▶ [PROBLEM REQUIREMENTS]: Below are records; quote them exactly from the first line through the line that contains "open Sys2Proof.Config".

⁂

-- ==== Sys2Proof/Machine/State.lean ====
section
/-!
DEFINITION. The state of the machine (10_state.md R20 to R34), as plain data, and the state a run starts from (R33, R240).
-/

namespace Sys2Proof.Machine

open Sys2Proof.Config

/-- `Mem` (R30): the bytes that differ from `Config.unlistedByte`, with their addresses. -/
abbrev Memory := List Host.Cell

/-- The canonical form of `Mem`: addresses strictly rising and below 2^64, no byte listed that an unlisted address
reads as. Equal memories are then equal lists. -/
def Memory.wf (m : Memory) : Bool :=
  decide (m.Pairwise fun c d => c.1 < d.1) && m.all fun c => decide (c.1 < 2 ^ 64) && c.2 != unlistedByte

/-- A set of byte addresses (`Written`, R31). -/
abbrev AddrSet := List Nat

/-- The canonical form of an address set: strictly rising and below 2^64. -/
def AddrSet.wf (l : AddrSet) : Bool :=
  decide (l.Pairwise fun a b => a < b) && l.all fun a => decide (a < 2 ^ 64)

/-- The faults of 60_exceptions.md R202, each with the information it records. -/
inductive FaultCause where
  /-- R204: the misaligned target of a taken branch or jump, or the misaligned pc of a fetch. -/
  | instructionAddressMisaligned (target : Word)
  /-- R205: a byte at the pc is no valid memory. -/
  | instructionAccessFault (pc : Word)
  /-- R203: the word matches no row of the opcode table. -/
  | illegalInstruction (word : Insn)
  /-- R206: a load past the top of memory or from an invalid byte. -/
  | loadAccessFault (ea : Word)
  /-- R207: a store past the top of memory or to an invalid byte. -/
  | storeAccessFault (ea : Word)
  /-- R208: a byte at the pc was written by a store of this run. -/
  | fetchAfterStore (pc : Word)
deriving DecidableEq, Repr

/-- The run status (R32). -/
inductive RunStatus where
  | running
  /-- The pc reached `HALT_PC` (R246). -/
  | halted
  /-- The instruction at `pc` raised a fault (R201); the three fields of 90_conflicts.md C15. -/
  | faulted (cause : FaultCause) (pc : Word)
deriving DecidableEq, Repr

/-- The tuple of R34, and beside it the parameters of the step that a run keeps fixed (log 4). -/
structure State where
  /-- `x1` to `x31`; `x0` has no storage (R21). Only `State.reg` and `State.setReg` touch this field. -/
  x        : Vector Word 31
  /-- The address of the instruction being executed (R24). -/
  pc       : Word
  /-- `Mem` (R30). -/
  mem      : Memory
  /-- `Written`: the addresses some store of this run wrote (R31). -/
  written  : AddrSet
  /-- The run status (R32). -/
  status   : RunStatus
  /-- `MEM_VALID` and `HALT_PC` (R7): the model's own field, changed by no step. -/
  platform : Platform
deriving DecidableEq, Repr

/-- What the host chooses before a run (R247). -/
structure Launch where
  /-- `RESET_PC` (R241). -/
  resetPc  : Word
  /-- `XINIT` (R33): the value of `x(k+1)` at index `k`. -/
  xInit    : Vector Word 31
  /-- `MEM_INIT` (R33), holding the program (R242). -/
  memInit  : Memory
  /-- `MEM_VALID` and `HALT_PC`. -/
  platform : Platform
deriving DecidableEq, Repr

/-- The state after reset for the host's choices, line by line as R33 and R240 give it. -/
def State.launch (l : Launch) : State where
  x        := l.xInit
  pc       := l.resetPc
  mem      := l.memInit
  written  := []
  status   := .running
  platform := l.platform

/-- The choices behind `State.reset`. DESIGN CHOICE (unsafe): the spec leaves each open (R7); logs 1, 2, 3 and 5. The
valid set is the spec's default (R51). -/
def Launch.default : Launch where
  resetPc  := defaultResetPc
  xInit    := Vector.replicate 31 defaultXInit
  memInit  := []
  platform := ⟨defaultHaltPc, wholeSpace⟩

/-- The machine right after reset. -/
def State.reset : State := State.launch Launch.default

/-- Why `step` has no next state: the run is over (R201, R246; log 6). The spec's own faults are `FaultCause`; raising one
is the next state R201 describes, whose status is `Faulted`. -/
inductive Fault where
  /-- Raised by `step` on a `Halted` state: a run that has ended normally has no next step (R246). Safe. -/
  | runHalted
  /-- Raised by `step` on a `Faulted` state, with what the status records: a faulted run never resumes (R201, R32). Safe. -/
  | runFaulted (cause : FaultCause) (pc : Word)
deriving DecidableEq, Repr

/-- Why the model gives an instruction no meaning. -/
inductive Refusal where
  /-- An arm of `exec` without a meaning; no arm raises it in this model. Safe. -/
  | notModelled (mnemonic : String)
deriving DecidableEq, Repr

end Sys2Proof.Machine
end

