-- ==== Sys2Proof/Machine/Operands.lean ====
section
/-!
DEFINITION. The operand forms (30_encoding.md R78 to R83, R98): immediates extended to 64 bits, shift amounts, effective
addresses and targets.
-/

namespace Sys2Proof.Machine

/-- `immI`: sign-extended (R78). -/
def immI (imm : BitVec 12) : Word := imm.signExtend 64

/-- `immS`: sign-extended (R79). -/
def immS (imm : BitVec 12) : Word := imm.signExtend 64

/-- `immB`: the byte offset itself, sign-extended (R80). -/
def immB (offset : BitVec 13) : Word := offset.signExtend 64

/-- `immJ`: the byte offset itself, sign-extended (R81). -/
def immJ (offset : BitVec 21) : Word := offset.signExtend 64

/-- `immU`: the field at bits 31:12, zeros below, sign-extended (R82). -/
def immU (imm20 : BitVec 20) : Word := (imm20 ++ 0#12).signExtend 64

/-- The amount of a register shift: the low six bits (R151). -/
def shiftAmount (v : Word) : Nat := (v.extractLsb' 0 6).toNat

/-- The amount of an immediate shift (R83). -/
def shamtAmount (shamt : BitVec 6) : Nat := shamt.toNat

/-- `x[rs1] + immI`: the address of a load, the sum of `jalr` (R53, R120). -/
def loadAddress (s : State) (rs1 : Reg) (imm : BitVec 12) : Word := s.reg rs1 + immI imm

/-- `x[rs1] + immS`: the address of a store (R53, R120). -/
def storeAddress (s : State) (rs1 : Reg) (imm : BitVec 12) : Word := s.reg rs1 + immS imm

/-- `pc + immB` (R160). -/
def branchTarget (s : State) (offset : BitVec 13) : Word := s.pc + immB offset

/-- `pc + immJ` (R173). -/
def jalTarget (s : State) (offset : BitVec 21) : Word := s.pc + immJ offset

/-- `(x[rs1] + immI) & 0xFFFFFFFFFFFFFFFE` (R174). -/
def jalrTarget (s : State) (rs1 : Reg) (imm : BitVec 12) : Word := loadAddress s rs1 imm &&& 0xFFFFFFFFFFFFFFFE#64

end Sys2Proof.Machine
end

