-- ==== Sys2Proof/Tests/Slice0.lean ====
section
/-!
SUPPORT. Small tests: ill-formed terms, decoded words, one step or one instruction at a time, and for every statement of
Obligations.lean with hypotheses a state and operands that meet them. Expected words and results are those of
95_test_vectors.md (Part 1 from the source, Part 2 derived from the rules) or are worked out by hand from the rule named.
-/

namespace Sys2Proof.Tests

open Sys2Proof.Machine Sys2Proof.Claims

/-! ### WellFormed: an odd offset is refused (R80, R81) -/

theorem test_illformed_beq : (Instr.beq 5#5 6#5 2001#13).wellFormed = false := by decide
theorem test_illformed_bne : (Instr.bne 5#5 6#5 2001#13).wellFormed = false := by decide
theorem test_illformed_blt : (Instr.blt 5#5 6#5 2001#13).wellFormed = false := by decide
theorem test_illformed_bge : (Instr.bge 5#5 6#5 2001#13).wellFormed = false := by decide
theorem test_illformed_bltu : (Instr.bltu 5#5 6#5 2001#13).wellFormed = false := by decide
theorem test_illformed_bgeu : (Instr.bgeu 5#5 6#5 2001#13).wellFormed = false := by decide
theorem test_illformed_jal : (Instr.jal 0#5 2001#21).wellFormed = false := by decide
theorem test_wellformed_offset_ends :
    ((Instr.beq 5#5 6#5 0x1000#13).wellFormed && (Instr.beq 5#5 6#5 0xFFE#13).wellFormed &&
      (Instr.jal 1#5 0x100000#21).wellFormed && (Instr.jal 1#5 0xFFFFE#21).wellFormed) = true := by decide

/-! ### Decoding: the words of 95_test_vectors.md 1.4, the fields written out as R72 to R77 print them -/

/-- `0x007302B3`. -/
theorem test_decode_add : decode (0b0000000#7 ++ 0b00111#5 ++ 0b00110#5 ++ 0b000#3 ++ 0b00101#5 ++ 0b0110011#7) = .ok (.add 5#5 6#5 7#5) := by decide
/-- `0x407302B3`. -/
theorem test_decode_sub : decode (0b0100000#7 ++ 0b00111#5 ++ 0b00110#5 ++ 0b000#3 ++ 0b00101#5 ++ 0b0110011#7) = .ok (.sub 5#5 6#5 7#5) := by decide
/-- `0x01430293`. -/
theorem test_decode_addi : decode (0b000000010100#12 ++ 0b00110#5 ++ 0b000#3 ++ 0b00101#5 ++ 0b0010011#7) = .ok (.addi 5#5 6#5 20#12) := by decide
/-- `0x00014297`. -/
theorem test_decode_auipc : decode (0b00000000000000010100#20 ++ 0b00101#5 ++ 0b0010111#7) = .ok (.auipc 5#5 20#20) := by decide
/-- `0x02833283`. -/
theorem test_decode_ld : decode (0b000000101000#12 ++ 0b00110#5 ++ 0b011#3 ++ 0b00101#5 ++ 0b0000011#7) = .ok (.ld 5#5 6#5 40#12) := by decide
/-- `0x02533423`. -/
theorem test_decode_sd : decode (0b0000001#7 ++ 0b00101#5 ++ 0b00110#5 ++ 0b011#3 ++ 0b01000#5 ++ 0b0100011#7) = .ok (.sd 5#5 6#5 40#12) := by decide
/-- `0x02832283`. -/
theorem test_decode_lw : decode (0b000000101000#12 ++ 0b00110#5 ++ 0b010#3 ++ 0b00101#5 ++ 0b0000011#7) = .ok (.lw 5#5 6#5 40#12) := by decide
/-- `0x02836283`. -/
theorem test_decode_lwu : decode (0b000000101000#12 ++ 0b00110#5 ++ 0b110#3 ++ 0b00101#5 ++ 0b0000011#7) = .ok (.lwu 5#5 6#5 40#12) := by decide
/-- `0x02532423`. -/
theorem test_decode_sw : decode (0b0000001#7 ++ 0b00101#5 ++ 0b00110#5 ++ 0b010#3 ++ 0b01000#5 ++ 0b0100011#7) = .ok (.sw 5#5 6#5 40#12) := by decide
/-- `0x02831283`. -/
theorem test_decode_lh : decode (0b000000101000#12 ++ 0b00110#5 ++ 0b001#3 ++ 0b00101#5 ++ 0b0000011#7) = .ok (.lh 5#5 6#5 40#12) := by decide
/-- `0x02835283`. -/
theorem test_decode_lhu : decode (0b000000101000#12 ++ 0b00110#5 ++ 0b101#3 ++ 0b00101#5 ++ 0b0000011#7) = .ok (.lhu 5#5 6#5 40#12) := by decide
/-- `0x02531423`. -/
theorem test_decode_sh : decode (0b0000001#7 ++ 0b00101#5 ++ 0b00110#5 ++ 0b001#3 ++ 0b01000#5 ++ 0b0100011#7) = .ok (.sh 5#5 6#5 40#12) := by decide
/-- `0x02830283`. -/
theorem test_decode_lb : decode (0b000000101000#12 ++ 0b00110#5 ++ 0b000#3 ++ 0b00101#5 ++ 0b0000011#7) = .ok (.lb 5#5 6#5 40#12) := by decide
/-- `0x02834283`. -/
theorem test_decode_lbu : decode (0b000000101000#12 ++ 0b00110#5 ++ 0b100#3 ++ 0b00101#5 ++ 0b0000011#7) = .ok (.lbu 5#5 6#5 40#12) := by decide
/-- `0x02530423`. -/
theorem test_decode_sb : decode (0b0000001#7 ++ 0b00101#5 ++ 0b00110#5 ++ 0b000#3 ++ 0b01000#5 ++ 0b0100011#7) = .ok (.sb 5#5 6#5 40#12) := by decide
/-- `0x123452B7`. -/
theorem test_decode_lui : decode (0b00010010001101000101#20 ++ 0b00101#5 ++ 0b0110111#7) = .ok (.lui 5#5 0x12345#20) := by decide
/-- `0x007372B3`. -/
theorem test_decode_and : decode (0b0000000#7 ++ 0b00111#5 ++ 0b00110#5 ++ 0b111#3 ++ 0b00101#5 ++ 0b0110011#7) = .ok (.and 5#5 6#5 7#5) := by decide
/-- `0x007362B3`. -/
theorem test_decode_or : decode (0b0000000#7 ++ 0b00111#5 ++ 0b00110#5 ++ 0b110#3 ++ 0b00101#5 ++ 0b0110011#7) = .ok (.or 5#5 6#5 7#5) := by decide
/-- `0x007342B3`. -/
theorem test_decode_xor : decode (0b0000000#7 ++ 0b00111#5 ++ 0b00110#5 ++ 0b100#3 ++ 0b00101#5 ++ 0b0110011#7) = .ok (.xor 5#5 6#5 7#5) := by decide
/-- `0x01437293`. -/
theorem test_decode_andi : decode (0b000000010100#12 ++ 0b00110#5 ++ 0b111#3 ++ 0b00101#5 ++ 0b0010011#7) = .ok (.andi 5#5 6#5 20#12) := by decide
/-- `0x01436293`. -/
theorem test_decode_ori : decode (0b000000010100#12 ++ 0b00110#5 ++ 0b110#3 ++ 0b00101#5 ++ 0b0010011#7) = .ok (.ori 5#5 6#5 20#12) := by decide
/-- `0x01434293`. -/
theorem test_decode_xori : decode (0b000000010100#12 ++ 0b00110#5 ++ 0b100#3 ++ 0b00101#5 ++ 0b0010011#7) = .ok (.xori 5#5 6#5 20#12) := by decide
/-- `0x007312B3`. -/
theorem test_decode_sll : decode (0b0000000#7 ++ 0b00111#5 ++ 0b00110#5 ++ 0b001#3 ++ 0b00101#5 ++ 0b0110011#7) = .ok (.sll 5#5 6#5 7#5) := by decide
/-- `0x007352B3`. -/
theorem test_decode_srl : decode (0b0000000#7 ++ 0b00111#5 ++ 0b00110#5 ++ 0b101#3 ++ 0b00101#5 ++ 0b0110011#7) = .ok (.srl 5#5 6#5 7#5) := by decide
/-- `0x407352B3`. -/
theorem test_decode_sra : decode (0b0100000#7 ++ 0b00111#5 ++ 0b00110#5 ++ 0b101#3 ++ 0b00101#5 ++ 0b0110011#7) = .ok (.sra 5#5 6#5 7#5) := by decide
/-- `0x00331293`. -/
theorem test_decode_slli : decode (0b000000#6 ++ 0b000011#6 ++ 0b00110#5 ++ 0b001#3 ++ 0b00101#5 ++ 0b0010011#7) = .ok (.slli 5#5 6#5 3#6) := by decide
/-- `0x00335293`. -/
theorem test_decode_srli : decode (0b000000#6 ++ 0b000011#6 ++ 0b00110#5 ++ 0b101#3 ++ 0b00101#5 ++ 0b0010011#7) = .ok (.srli 5#5 6#5 3#6) := by decide
/-- `0x40335293`. -/
theorem test_decode_srai : decode (0b010000#6 ++ 0b000011#6 ++ 0b00110#5 ++ 0b101#3 ++ 0b00101#5 ++ 0b0010011#7) = .ok (.srai 5#5 6#5 3#6) := by decide
/-- `0x06628263`. -/
theorem test_decode_beq : decode (0b0#1 ++ 0b000011#6 ++ 0b00110#5 ++ 0b00101#5 ++ 0b000#3 ++ 0b0010#4 ++ 0b0#1 ++ 0b1100011#7) = .ok (.beq 5#5 6#5 100#13) := by decide
/-- `0x06629263`. -/
theorem test_decode_bne : decode (0b0#1 ++ 0b000011#6 ++ 0b00110#5 ++ 0b00101#5 ++ 0b001#3 ++ 0b0010#4 ++ 0b0#1 ++ 0b1100011#7) = .ok (.bne 5#5 6#5 100#13) := by decide
/-- `0x0662C263`. -/
theorem test_decode_blt : decode (0b0#1 ++ 0b000011#6 ++ 0b00110#5 ++ 0b00101#5 ++ 0b100#3 ++ 0b0010#4 ++ 0b0#1 ++ 0b1100011#7) = .ok (.blt 5#5 6#5 100#13) := by decide
/-- `0x0662D263`. -/
theorem test_decode_bge : decode (0b0#1 ++ 0b000011#6 ++ 0b00110#5 ++ 0b00101#5 ++ 0b101#3 ++ 0b0010#4 ++ 0b0#1 ++ 0b1100011#7) = .ok (.bge 5#5 6#5 100#13) := by decide
/-- `0x0662E263`. -/
theorem test_decode_bltu : decode (0b0#1 ++ 0b000011#6 ++ 0b00110#5 ++ 0b00101#5 ++ 0b110#3 ++ 0b0010#4 ++ 0b0#1 ++ 0b1100011#7) = .ok (.bltu 5#5 6#5 100#13) := by decide
/-- `0x0662F263`. -/
theorem test_decode_bgeu : decode (0b0#1 ++ 0b000011#6 ++ 0b00110#5 ++ 0b00101#5 ++ 0b111#3 ++ 0b0010#4 ++ 0b0#1 ++ 0b1100011#7) = .ok (.bgeu 5#5 6#5 100#13) := by decide
/-- `0x064000EF`. -/
theorem test_decode_jal : decode (0b0#1 ++ 0b0000110010#10 ++ 0b0#1 ++ 0b00000000#8 ++ 0b00001#5 ++ 0b1101111#7) = .ok (.jal 1#5 100#21) := by decide
/-- `0x064280E7`. -/
theorem test_decode_jalr : decode (0b000001100100#12 ++ 0b00101#5 ++ 0b000#3 ++ 0b00001#5 ++ 0b1100111#7) = .ok (.jalr 1#5 5#5 100#12) := by decide
/-- `0x007322B3`. -/
theorem test_decode_slt : decode (0b0000000#7 ++ 0b00111#5 ++ 0b00110#5 ++ 0b010#3 ++ 0b00101#5 ++ 0b0110011#7) = .ok (.slt 5#5 6#5 7#5) := by decide
/-- `0x007332B3`. -/
theorem test_decode_sltu : decode (0b0000000#7 ++ 0b00111#5 ++ 0b00110#5 ++ 0b011#3 ++ 0b00101#5 ++ 0b0110011#7) = .ok (.sltu 5#5 6#5 7#5) := by decide
/-- `0x01432293`. -/
theorem test_decode_slti : decode (0b000000010100#12 ++ 0b00110#5 ++ 0b010#3 ++ 0b00101#5 ++ 0b0010011#7) = .ok (.slti 5#5 6#5 20#12) := by decide
/-- `0x01433293`. -/
theorem test_decode_sltiu : decode (0b000000010100#12 ++ 0b00110#5 ++ 0b011#3 ++ 0b00101#5 ++ 0b0010011#7) = .ok (.sltiu 5#5 6#5 20#12) := by decide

⁂

▶ [SOLUTION BELOW]:
-- ==== Sys2Proof/Machine/State.lean ====
section
/-!
DEFINITION. The state of the machine (10_state.md R20 to R34), as plain data, and the state a run starts from (R33, R240).
-/

namespace Sys2Proof.Machine

open Sys2Proof.Config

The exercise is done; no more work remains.